Reopening is just the beginning, DiRocco said. Handling outbreaks and possible infections once classes are in session will require a lot of detailed decision-making, DiRocco said, and right now, districts have little to guide them.

And with cold-and-flu season coming this winter, “we’re going to have a lot of suspected cases,” DiRocco said. Faced with the option of quarantining classrooms, groups of students, or even entire buildings, district leaders statewide need more clarity about what they “can” or “should” do vs. what they “must” do, said DiRocco.

“What is the format and protocol for quarantining?” DiRocco asked. “We don’t have that criteria.”

Elsewhere in the region, similar concerns abound, and districts’ plans are changing rapidly. In New Jersey, for example, where new data continues to show significant transmission risks for young people and their families, state officials have abandoned a plan to require in-person instruction. On Wednesday, Gov. Phil Murphy announced that local school boards may opt for fully virtual instruction, while the New Jersey Education Association continues to push for a fully virtual start statewide. Reopening “cannot be left in the hands of nearly 600 individual school districts,” the union said.

A similar conflict is breaking out in New York City, where city officials are hoping for a partial re-opening, citing broad demand for in-person learning from community members, while teachers’ unions worried about safety argue for a fully virtual fall.

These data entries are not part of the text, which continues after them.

-- ==== Sys2Proof/Laws/DoAdc.lean ====
section
/-! SUPPORT. What each converter and comparator command does to the block: one lemma per case of its effect. -/
set_option Elab.async false
set_option autoImplicit false
namespace Sys2Proof.Machine

theorem Block.refWarmupEnd_does (s : Block) (h1 : s.adc.vref = 1) (t : Block) (e : t = s.refWarm) : t.adc.vref = 2 := by
  subst e
  unfold Block.refWarm
  rw [if_pos h1]

@[simp] theorem Block.driveTarget_get (s : Block) (i : Nat) (fld : Fld) (j : Nat) (h : Nat.testBit
    0x1543125000000000000000004000008849001000000300001e90150000000000000000000000000000002006040000800000000202200c0890000000000000000000000
    (Part.reg fld.reg).num = false) : (Block.driveTarget s i).get fld j = s.get fld j :=
  Block.Frame.get (Block.driveTarget_frame _ _ (Block.Frame.refl _ _) (Covers.refl _)) h j

@[simp] theorem Block.driveTarget_rd (s : Block) (i : Nat) (reg : Reg) (j : Nat) (h : Nat.testBit
    0x1543125000000000000000004000008849001000000300001e90150000000000000000000000000000002006040000800000000202200c0890000000000000000000000
    (Part.reg reg).num = false) : (Block.driveTarget s i).rd reg j = s.rd reg j :=
  Block.Frame.rd (Block.driveTarget_frame _ _ (Block.Frame.refl _ _) (Covers.refl _)) h j 0

@[simp] theorem Block.driveTarget_adc (s : Block) (i : Nat) : (Block.driveTarget s i).adc = s.adc :=
  (Block.driveTarget_frame _ _ (Block.Frame.refl _ _) (Covers.refl _)) .adc rfl

@[simp] theorem Block.driveTarget_start (s : Block) (i : Nat) : (Block.driveTarget s i).start = s.start :=
  (Block.driveTarget_frame _ _ (Block.Frame.refl _ _) (Covers.refl _)) .start rfl

@[simp] theorem Block.redetermine_get (s : Block) (i : Nat) (fld : Fld) (j : Nat) (h : Nat.testBit
    0x1543925000000000000000004000008849001000000300001e90150000000000000000000000000000002006040000800000000202200c08b0800000000000000000000
    (Part.reg fld.reg).num = false) : (Block.redetermine s i).get fld j = s.get fld j :=
  Block.Frame.get (Block.redetermine_frame _ _ (Block.Frame.refl _ _) (Covers.refl _)) h j

@[simp] theorem Block.redetermine_rd (s : Block) (i : Nat) (reg : Reg) (j : Nat) (h : Nat.testBit
    0x1543925000000000000000004000008849001000000300001e90150000000000000000000000000000002006040000800000000202200c08b0800000000000000000000
    (Part.reg reg).num = false) : (Block.redetermine s i).rd reg j = s.rd reg j :=
  Block.Frame.rd (Block.redetermine_frame _ _ (Block.Frame.refl _ _) (Covers.refl _)) h j 0

@[simp] theorem Block.redetermine_start (s : Block) (i : Nat) : (Block.redetermine s i).start = s.start :=
  (Block.redetermine_frame _ _ (Block.Frame.refl _ _) (Covers.refl _)) .start rfl

@[simp] theorem Block.undetermine_get (s : Block) (i : Nat) (fld : Fld) (j : Nat) (h : Nat.testBit
    0x1543125000000000000000004000008849001000000300001e90150000000000000000000000000000002006040000800000000202200c08b0800000000000000000000
    (Part.reg fld.reg).num = false) : (Block.undetermine s i).get fld j = s.get fld j :=
  Block.Frame.get (Block.undetermine_frame _ _ (Block.Frame.refl _ _) (Covers.refl _)) h j

@[simp] theorem Block.undetermine_rd (s : Block) (i : Nat) (reg : Reg) (j : Nat) (h : Nat.testBit
    0x1543125000000000000000004000008849001000000300001e90150000000000000000000000000000002006040000800000000202200c08b0800000000000000000000
    (Part.reg reg).num = false) : (Block.undetermine s i).rd reg j = s.rd reg j :=
  Block.Frame.rd (Block.undetermine_frame _ _ (Block.Frame.refl _ _) (Covers.refl _)) h j 0

@[simp] theorem Block.undetermine_adc (s : Block) (i : Nat) : (Block.undetermine s i).adc = s.adc :=
  (Block.undetermine_frame _ _ (Block.Frame.refl _ _) (Covers.refl _)) .adc rfl

@[simp] theorem Block.undetermine_start (s : Block) (i : Nat) : (Block.undetermine s i).start = s.start :=
  (Block.undetermine_frame _ _ (Block.Frame.refl _ _) (Covers.refl _)) .start rfl

theorem Block.refWindowFail_does (s : Block) (h1 : s.adc.vref = 2) (h3 : s.flt.running = true) (t : Block) (e : t =
    s.refFail) : t.adc.vref = 3 ∧ t.get ADC_URG_REQ_BUSY = 0 ∧ t.get ADC_STATUS_REF_FAIL = 1 ∧ t.get FLT_SRC_STAT_UNACK
    Flt.ADC_REF_FAIL.num = 1 := by
  subst e
  unfold Block.refFail
  rw [if_neg (by simp [h1])]
  dsimp only
  have key := fun (u : Block) h => (Block.raise_own u .ADC_REF_FAIL 2 0xFFFF false h).1
  have hl : ∀ u : Block, (u.forL [0, 1] fun c t => t.setConv c { t.conv c with run := none, queue := [] }).adc.vref = u.adc.vref ∧
      (u.forL [0, 1] fun c t => t.setConv c { t.conv c with run := none, queue := [] }).flt = u.flt := fun u => ⟨rfl, rfl⟩
  have hr : ∀ (t : Block) (i : Nat), (t.reconvert i).adc.vref = t.adc.vref ∧ (t.reconvert i).flt = t.flt ∧ (t.reconvert i).regs = t.regs := by
    intro t i
    have a : ∀ (v : Block) (k : Nat), (v.urgentArrived k).adc.vref = v.adc.vref ∧ (v.urgentArrived k).flt = v.flt ∧ (v.urgentArrived k).regs = v.regs := by
      intro v k
      unfold Block.urgentArrived
      dsimp only
      split
      · exact ⟨rfl, rfl, rfl⟩
      · split
        · exact ⟨rfl, rfl, rfl⟩
        · split <;> exact ⟨rfl, rfl, rfl⟩
    have b : ∀ (v : Block) (k : Nat), (v.startConv k).adc.vref = v.adc.vref ∧ (v.startConv k).flt = v.flt ∧ (v.startConv k).regs = v.regs := by
      intro v k
      unfold Block.startConv
      dsimp only
      split <;> exact ⟨rfl, rfl, rfl⟩
    have w : ∀ (v : Block) (c : Bool) (k : Nat), ((v.when c (·.urgentArrived k)).startConv k).adc.vref = v.adc.vref ∧
        ((v.when c (·.urgentArrived k)).startConv k).flt = v.flt ∧ ((v.when c (·.urgentArrived k)).startConv k).regs = v.regs := by
      intro v c k
      have h := b (v.when c (·.urgentArrived k)) k
      cases c
      · exact h
      · have h' := a v k
        exact ⟨h.1.trans h'.1, h.2.1.trans h'.2.1, h.2.2.trans h'.2.2⟩
    unfold Block.reconvert
    split
    · exact w (t.await _ _) _ _
    · exact w (t.await _ _) _ _
    · exact ⟨rfl, rfl, rfl⟩
  have hu : ∀ (t : Block) (i : Nat), t.flt.running = true → (t.undetermine i).flt.running = true := by
    intro t i hu
    refine Eq.trans ?_ hu
    unfold Block.undetermine
    dsimp only
    split
    · rename_i hc
      simp only [Bool.and_eq_true, Bool.not_eq_true'] at hc
      unfold Block.latch
      split
      · rfl
      · dsimp only
        have ha : ∀ z : Block, z.get CMP_CFG_ACTION i = (t.put CMP_STAT_UNDET 1 i).get CMP_CFG_ACTION i → z.flag CMP_CFG_ACTION i = false := fun z hz => by
          have := hc.2
          unfold Block.flag at this ⊢
          rw [hz]
          exact this
        have hv : (((t.put CMP_STAT_UNDET 1 i).event CMP_STAT_LATCH i).driveTarget i) = ((t.put CMP_STAT_UNDET 1 i).event CMP_STAT_LATCH i).put GTE_TRIP_ACT (((t.put CMP_STAT_UNDET 1 i).event CMP_STAT_LATCH i).get GTE_TRIP_ACT ||| 2 ^ (((t.put CMP_STAT_UNDET 1 i).event CMP_STAT_LATCH i).get CMP_CFG_TARGET i % 32)) := by
          unfold Block.driveTarget
          dsimp only
          rw [if_neg (by rw [ha _ (Block.get_event_reg _ _ _ _ _ _ (by decide))]; decide)]
        rw [hv, if_neg (by rw [ha _ ((Block.get_put_reg _ _ _ _ _ _ _ _ (by decide)).trans (Block.get_event_reg _ _ _ _ _ _ (by decide)))]; decide), Block.raise_running]
        simp
    · rfl
  have hc : ∀ u : Block, (u.forN 24 fun i t => if t.flag CMP_CFG_EN i then t.redetermine i else t).adc.vref = u.adc.vref ∧
      (u.forN 24 fun i t => if t.flag CMP_CFG_EN i then t.redetermine i else t).get ADC_URG_REQ_BUSY = u.get ADC_URG_REQ_BUSY ∧
      ((u.flt.running = true) → (u.forN 24 fun i t => if t.flag CMP_CFG_EN i then t.redetermine i else t).flt.running = true) := by
    intro u
    refine Block.forN_ind (P := fun t => t.adc.vref = u.adc.vref ∧ t.get ADC_URG_REQ_BUSY = u.get ADC_URG_REQ_BUSY ∧ ((u.flt.running = true) → t.flt.running = true)) ⟨rfl, rfl, id⟩ fun i t ht => ?_
    split
    · have h := hr (t.undetermine i) i
      have hg : (t.redetermine i).get ADC_URG_REQ_BUSY = (t.undetermine i).get ADC_URG_REQ_BUSY := by
        unfold Block.redetermine Block.get Block.rd
        rw [h.2.2]
      refine ⟨(h.1.trans (congrArg AdcHid.vref (Block.undetermine_adc _ _))).trans ht.1, (hg.trans (Block.undetermine_get _ _ _ _ (by decide))).trans ht.2.1, fun k => ?_⟩
      show ((t.undetermine i).reconvert i).flt.running = true
      rw [h.2.1]
      exact hu _ _ (ht.2.2 k)
    · exact ht
  refine ⟨?_, ?_, ?_, key _ ?_⟩
  · rw [Block.raise_adc, Block.event_adc, (hc _).1]
    show ((Block.forL _ _ _).adc).vref = 3
    rw [(hl _).1]
  · rw [Block.raise_get _ _ _ _ _ _ _ (by decide), Block.get_event_reg _ _ _ _ _ _ (by decide), (hc _).2.1]
    exact Block.get_put_small _ _ _ _ _ (by decide)
  · rw [Block.raise_get _ _ _ _ _ _ _ (by decide)]
    exact Block.get_event_same _ _ _ (by decide)
  · rw [Block.event_flt]
    refine (hc _).2.2 ?_
    rw [Block.put_flt, (hl _).2]
    exact h3

@[simp] theorem Block.dmaEntry_get (s : Block) (r code : Nat) (restart fb : Bool) (hold : Word) (fld : Fld) (j : Nat) (h :
    Nat.testBit
    0x1543925000000000000000004000008849001000000300001e90150000000000000000000000000000002006040000800000000000000c0880002080000000000000000
    (Part.reg fld.reg).num = false) : (Block.dmaEntry s r code restart fb hold).get fld j = s.get fld j :=
  Block.Frame.get (Block.dmaEntry_frame _ _ _ _ _ _ (Block.Frame.refl _ _) (Covers.refl _)) h j

@[simp] theorem Block.dmaEntry_rd (s : Block) (r code : Nat) (restart fb : Bool) (hold : Word) (reg : Reg) (j : Nat) (h :
    Nat.testBit
    0x1543925000000000000000004000008849001000000300001e90150000000000000000000000000000002006040000800000000000000c0880002080000000000000000
    (Part.reg reg).num = false) : (Block.dmaEntry s r code restart fb hold).rd reg j = s.rd reg j :=
  Block.Frame.rd (Block.dmaEntry_frame _ _ _ _ _ _ (Block.Frame.refl _ _) (Covers.refl _)) h j 0

@[simp] theorem Block.dmaEntry_start (s : Block) (r code : Nat) (restart fb : Bool) (hold : Word) : (Block.dmaEntry s r code
    restart fb hold).start = s.start :=
  (Block.dmaEntry_frame _ _ _ _ _ _ (Block.Frame.refl _ _) (Covers.refl _)) .start rfl

@[simp] theorem Block.firstLevel_get (s : Block) (i code : Nat) (fld : Fld) (j : Nat) (h : Nat.testBit
    0x1543125000000000000000004000008849001000000300001e90150000000000000000000000000000002006040000800000000202200c08b0800000000000000000000
    (Part.reg fld.reg).num = false) : (Block.firstLevel s i code).get fld j = s.get fld j :=
  Block.Frame.get (Block.firstLevel_frame _ _ _ (Block.Frame.refl _ _) (Covers.refl _)) h j

@[simp] theorem Block.firstLevel_rd (s : Block) (i code : Nat) (reg : Reg) (j : Nat) (h : Nat.testBit
    0x1543125000000000000000004000008849001000000300001e90150000000000000000000000000000002006040000800000000202200c08b0800000000000000000000
    (Part.reg reg).num = false) : (Block.firstLevel s i code).rd reg j = s.rd reg j :=
  Block.Frame.rd (Block.firstLevel_frame _ _ _ (Block.Frame.refl _ _) (Covers.refl _)) h j 0

@[simp] theorem Block.firstLevel_start (s : Block) (i code : Nat) : (Block.firstLevel s i code).start = s.start :=
  (Block.firstLevel_frame _ _ _ (Block.Frame.refl _ _) (Covers.refl _)) .start rfl

@[simp] theorem Block.putResult_get (s : Block) (urg : Bool) (r code lag : Nat) (restart fb : Bool) (fld : Fld) (j : Nat) (h
    : Nat.testBit
    0x80000000000000000000000000000000000000000000000000000000000000000000000000000000000000000000000000000000000000401000000000000000000
    (Part.reg fld.reg).num = false) : (Block.putResult s urg r code lag restart fb).1.get fld j = s.get fld j :=
  Block.Frame.get (Block.FrameP.fst (Block.putResult_frame _ _ _ _ _ _ _ (Block.Frame.refl _ _) (Covers.refl _))) h j

@[simp] theorem Block.putResult_rd (s : Block) (urg : Bool) (r code lag : Nat) (restart fb : Bool) (reg : Reg) (j : Nat) (h :
    Nat.testBit
    0x80000000000000000000000000000000000000000000000000000000000000000000000000000000000000000000000000000000000000401000000000000000000
    (Part.reg reg).num = false) : (Block.putResult s urg r code lag restart fb).1.rd reg j = s.rd reg j :=
  Block.Frame.rd (Block.FrameP.fst (Block.putResult_frame _ _ _ _ _ _ _ (Block.Frame.refl _ _) (Covers.refl _))) h j 0

@[simp] theorem Block.putResult_flt (s : Block) (urg : Bool) (r code lag : Nat) (restart fb : Bool) : (Block.putResult s urg
    r code lag restart fb).1.flt = s.flt :=
  (Block.FrameP.fst (Block.putResult_frame _ _ _ _ _ _ _ (Block.Frame.refl _ _) (Covers.refl _))) .flt rfl

@[simp] theorem Block.putResult_start (s : Block) (urg : Bool) (r code lag : Nat) (restart fb : Bool) : (Block.putResult s
    urg r code lag restart fb).1.start = s.start :=
  (Block.FrameP.fst (Block.putResult_frame _ _ _ _ _ _ _ (Block.Frame.refl _ _) (Covers.refl _))) .start rfl

@[simp] theorem Block.startConv_get (s : Block) (c : Nat) (fld : Fld) (j : Nat) (h : Nat.testBit
    0x80000000000000000000000000000000000000000000000000000000000000000000000000000000000000000000000000000000000000000000000000000000000
    (Part.reg fld.reg).num = false) : (Block.startConv s c).get fld j = s.get fld j :=
  Block.Frame.get (Block.startConv_frame _ _ (Block.Frame.refl _ _) (Covers.refl _)) h j

@[simp] theorem Block.startConv_rd (s : Block) (c : Nat) (reg : Reg) (j : Nat) (h : Nat.testBit
    0x80000000000000000000000000000000000000000000000000000000000000000000000000000000000000000000000000000000000000000000000000000000000
    (Part.reg reg).num = false) : (Block.startConv s c).rd reg j = s.rd reg j :=
  Block.Frame.rd (Block.startConv_frame _ _ (Block.Frame.refl _ _) (Covers.refl _)) h j 0

@[simp] theorem Block.startConv_flt (s : Block) (c : Nat) : (Block.startConv s c).flt = s.flt :=
  (Block.startConv_frame _ _ (Block.Frame.refl _ _) (Covers.refl _)) .flt rfl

Meanwhile, a growing number of major universities, including the University of Pennsylvania, have cancelled fall programming and committed to all-virtual learning. Among the apparent casualties: college sports, including much of the multibillion-dollar college football industry.

But some K-12 systems and universities still plan to reopen in the fall, at least partially. One such university is Pennsylvania State University, which won’t have football but plans to offer in-person classes for students who sign COVID liability waivers. A leader of one faculty group called that “unacceptable,” but university administrators say it is “important that students and families understand there is COVID-19 risk everywhere.”